U.S. intelligence: Putin has not abandoned plans to conquer Ukraine – WP
That is according to The Washington Post, citing people familiar with the intelligence analysis, Ukrinform reports.
The reports are not intended to assess President Donald Trump's high-stakes diplomacy to end the three-year Ukraine war or the prospects of a 30-day ceasefire proposal that U.S. and Ukrainian officials agreed on this week. But they underscore the tough task Trump and his national security team face, and raise the question of whether the White House is misreading Putin's willingness to seek peace.
One of the secret assessments distributed to Trump administration policymakers, dated March 6, says Putin remains determined to hold sway over Kyiv, a person familiar with the document said.
Some current and former U.S. officials said that the Russian leader, even if he agreed to a temporary truce, would use it to rest and refit his troops -- and was likely to break the terms of the deal by creating a provocation that he would blame on Ukraine. Other officials said the reports were more cautious on what peace terms Putin might accept.
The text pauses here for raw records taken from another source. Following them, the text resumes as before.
-- ==== Sys2Proof/Tests/Slice0.lean ====
section
/-! SUPPORT. The model's own tests: expected values are the vectors of spec/95_test_vectors.md, named by their ids, or words
written out from 30 R104; then the witnesses that the statements' hypotheses can be met. -/

namespace Sys2Proof.Tests

open Sys2Proof Sys2Proof.Machine

/-! ## Well-formedness -/

/-- A program image of 3585 bytes is refused (95 HV3). -/
theorem test_image_too_long_refused : Program.wellFormed Config.params (List.replicate 3585 0) = false := by
  rw [Program.wellFormed, List.length_replicate]; rfl

/-- A program image of 3584 bytes is accepted (95 HV2). -/
theorem test_image_longest_accepted : Program.wellFormed Config.params (List.replicate 3584 0xFF) = true := by
  rw [Program.wellFormed, List.length_replicate]; rfl

/-- A memory with falling addresses is refused. -/
theorem test_memory_unsorted_refused : Memory.wf Config.params [(0x301, 1), (0x300, 1)] = false := by decide

/-- A memory that lists an address outside the address space is refused. -/
theorem test_memory_outside_refused : Memory.wf Config.params [(4096, 1)] = false := by decide

/-- A memory that lists what an unlisted address reads as is refused. -/
theorem test_memory_redundant_refused : Memory.wf Config.params [(0x000, 0xF0)] = false := by decide

/-- A program origin outside memory is refused (log 30). -/
theorem test_params_origin_refused : { Config.params with progOrigin := 0x1001 }.ok = false := by decide

/-- A memory whose end PC cannot pass without wrapping is refused (log 30). -/
theorem test_params_memory_refused : { Config.params with memSize := 0xFFFE }.ok = false := by decide

/-- A screen narrower than a sprite row is refused (log 30). -/
theorem test_params_width_refused : { Config.params with fbW := 7 }.ok = false := by decide

/-- A screen less tall than the tallest sprite is refused (log 30). -/
theorem test_params_height_refused : { Config.params with fbH := 14 }.ok = false := by decide

/-- The spec's values are accepted, and with them the longest program is 3584 bytes (00 R8). -/
theorem test_params_spec_accepted : Config.params.ok = true ∧ Config.params.maxProgLen = 3584 := by decide

/-- No check refuses an instruction: every term is well formed (30 R102). -/
theorem test_instr_wellFormed (i : Instr) : i.wellFormed = true := by cases i <;> rfl

/-! ## Decoding: one word a constructor, written out from the patterns of 30 R104 with x = A, y = B -/

theorem test_decode_cls : decodeWord 0b0000000011100000 = .instr .cls := by decide
theorem test_decode_ret : decodeWord 0b0000000011101110 = .instr .ret := by decide
theorem test_decode_jp : decodeWord 0b0001110000000001 = .instr (.jp 0xC01) := by decide
theorem test_decode_call : decodeWord 0b0010110000000001 = .instr (.call 0xC01) := by decide
theorem test_decode_seImm : decodeWord 0b0011101011000001 = .instr (.seImm 0xA 0xC1) := by decide
theorem test_decode_sneImm : decodeWord 0b0100101011000001 = .instr (.sneImm 0xA 0xC1) := by decide
theorem test_decode_seReg : decodeWord 0b0101101010110000 = .instr (.seReg 0xA 0xB) := by decide
theorem test_decode_ldImm : decodeWord 0b0110101011000001 = .instr (.ldImm 0xA 0xC1) := by decide
theorem test_decode_addImm : decodeWord 0b0111101011000001 = .instr (.addImm 0xA 0xC1) := by decide
theorem test_decode_ldReg : decodeWord 0b1000101010110000 = .instr (.ldReg 0xA 0xB) := by decide
theorem test_decode_orReg : decodeWord 0b1000101010110001 = .instr (.orReg 0xA 0xB) := by decide
theorem test_decode_andReg : decodeWord 0b1000101010110010 = .instr (.andReg 0xA 0xB) := by decide
theorem test_decode_xorReg : decodeWord 0b1000101010110011 = .instr (.xorReg 0xA 0xB) := by decide
theorem test_decode_addReg : decodeWord 0b1000101010110100 = .instr (.addReg 0xA 0xB) := by decide
theorem test_decode_sub : decodeWord 0b1000101010110101 = .instr (.sub 0xA 0xB) := by decide
theorem test_decode_shr : decodeWord 0b1000101010110110 = .instr (.shr 0xA 0xB) := by decide
theorem test_decode_subn : decodeWord 0b1000101010110111 = .instr (.subn 0xA 0xB) := by decide
theorem test_decode_shl : decodeWord 0b1000101010111110 = .instr (.shl 0xA 0xB) := by decide
theorem test_decode_sneReg : decodeWord 0b1001101010110000 = .instr (.sneReg 0xA 0xB) := by decide
theorem test_decode_ldI : decodeWord 0b1010110000000001 = .instr (.ldI 0xC01) := by decide
theorem test_decode_jpV0 : decodeWord 0b1011110000000001 = .instr (.jpV0 0xC01) := by decide
theorem test_decode_rnd : decodeWord 0b1100101011000001 = .instr (.rnd 0xA 0xC1) := by decide
theorem test_decode_drw : decodeWord 0b1101101010110101 = .instr (.drw 0xA 0xB 0x5) := by decide
theorem test_decode_skp : decodeWord 0b1110101010011110 = .instr (.skp 0xA) := by decide
theorem test_decode_sknp : decodeWord 0b1110101010100001 = .instr (.sknp 0xA) := by decide
theorem test_decode_ldVxDt : decodeWord 0b1111101000000111 = .instr (.ldVxDt 0xA) := by decide
theorem test_decode_ldVxK : decodeWord 0b1111101000001010 = .instr (.ldVxK 0xA) := by decide
theorem test_decode_ldDtVx : decodeWord 0b1111101000010101 = .instr (.ldDtVx 0xA) := by decide
theorem test_decode_ldStVx : decodeWord 0b1111101000011000 = .instr (.ldStVx 0xA) := by decide
theorem test_decode_addI : decodeWord 0b1111101000011110 = .instr (.addI 0xA) := by decide
theorem test_decode_ldF : decodeWord 0b1111101000101001 = .instr (.ldF 0xA) := by decide
theorem test_decode_ldB : decodeWord 0b1111101000110011 = .instr (.ldB 0xA) := by decide
theorem test_decode_stRegs : decodeWord 0b1111101001010101 = .instr (.stRegs 0xA) := by decide
theorem test_decode_ldRegs : decodeWord 0b1111101001100101 = .instr (.ldRegs 0xA) := by decide

/-- The unknown words of 95 V2. -/
theorem test_decode_unknown :
    ([0x0000, 0x0123, 0x5121, 0x8128, 0x812F, 0x9121, 0xE000, 0xE19F, 0xF000, 0xF1FF, 0xFFFF] : List Word).all
      (fun w => decodeWord w == .unknown) = true := by decide

/-- The byte at the lower address is the upper half of the word (20 R74). -/
theorem test_decode_bytes : decode [0x12, 0x34, 0x56] = .instr (.jp 0x234) [0x56] := by decide

/-- One byte is no instruction. -/
theorem test_decode_short : decode [0x12] = .tooShort := by decide

/-! ## One step: the vectors of 95 part L2 -/

/-- No key pressed, random byte 0 (95, conventions). -/
def idle : TickInput := { keys := Vector.replicate 16 false, rnd := 0 }

/-- The keypad with the listed keys pressed. -/
def pressing (ks : List Nat) : TickInput := { idle with keys := Vector.ofFn fun k => ks.contains k.val }

/-- The start state of a vector: reset, a program loaded, the word at PC = 0300, one tick pending (95, conventions). -/
def bench (w : Word) : State :=
  { State.reset with phase := .run, pc := 0x300, mem := Memory.writeBytes Config.params [] 0x300 (bytesOfWord w), host := [.tick idle] }

/-- What a step makes of a state, seen through `f`. -/
def see {α : Type} (s : State) (f : State → α) : Option α :=
  match step s with
  | .next t => some (f t)
  | .fault _ => none
  | .refused _ => none

/-- The cells that are on. -/
def lit (fb : Framebuffer) : List (Nat × Nat) :=
  (List.range 32).flatMap fun r => (List.range 64).filterMap fun c => if pixel fb r c then some (r, c) else none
But they acknowledged that there is no sign Putin has relented in his demand that Ukraine be brought into Russia's security and economic orbit.
Other analysts said they thought the talks could yield a positive outcome if Washington and Europe play their cards right.
"For Putin to stop fighting, he has to think he can win in a negotiation," said Eric Ciaramella, who is also a former U.S. intelligence official and Russia expert at Carnegie. "But that doesn't mean he will win. The key to making a favorable and lasting ceasefire deal will be setting up security arrangements for Ukraine that would allow it to rebuild its military strength and deter a renewed attack."
While it is unclear whether Trump was personally briefed on the March 6 intelligence report, the person familiar said it is the type of analysis that has traditionally been shared with the president.
Some of the U.S. assessments on Putin’s intransigence have appeared to irk Trump, another person familiar with the matter said. Indeed, Trump and his aides in recent days have raised the prospect of stiff new sanctions on Russia if it refuses to agree to end the war.
Meanwhile, a European intelligence official, citing intelligence gathered within the past month, said officials in Moscow believe that Trump is weak, lacks a core set of principles and may be open to manipulation.
The European intelligence official said that if a permanent ceasefire is achieved, Moscow probably will revert to "hybrid" or nonmilitary means of undermining Ukraine, as it did in 2014 after it invaded Crimea and eastern Ukraine and on through the full-scale invasion in 2022.
Those means include economic and diplomatic coercion; penetrating Ukrainian elites, business circles, security services and the military; and exerting influence through the Russian church in Ukraine, the official said. Russia's leaders have long painted Zelensky as a puppet of the West and tried to undermine his legitimacy.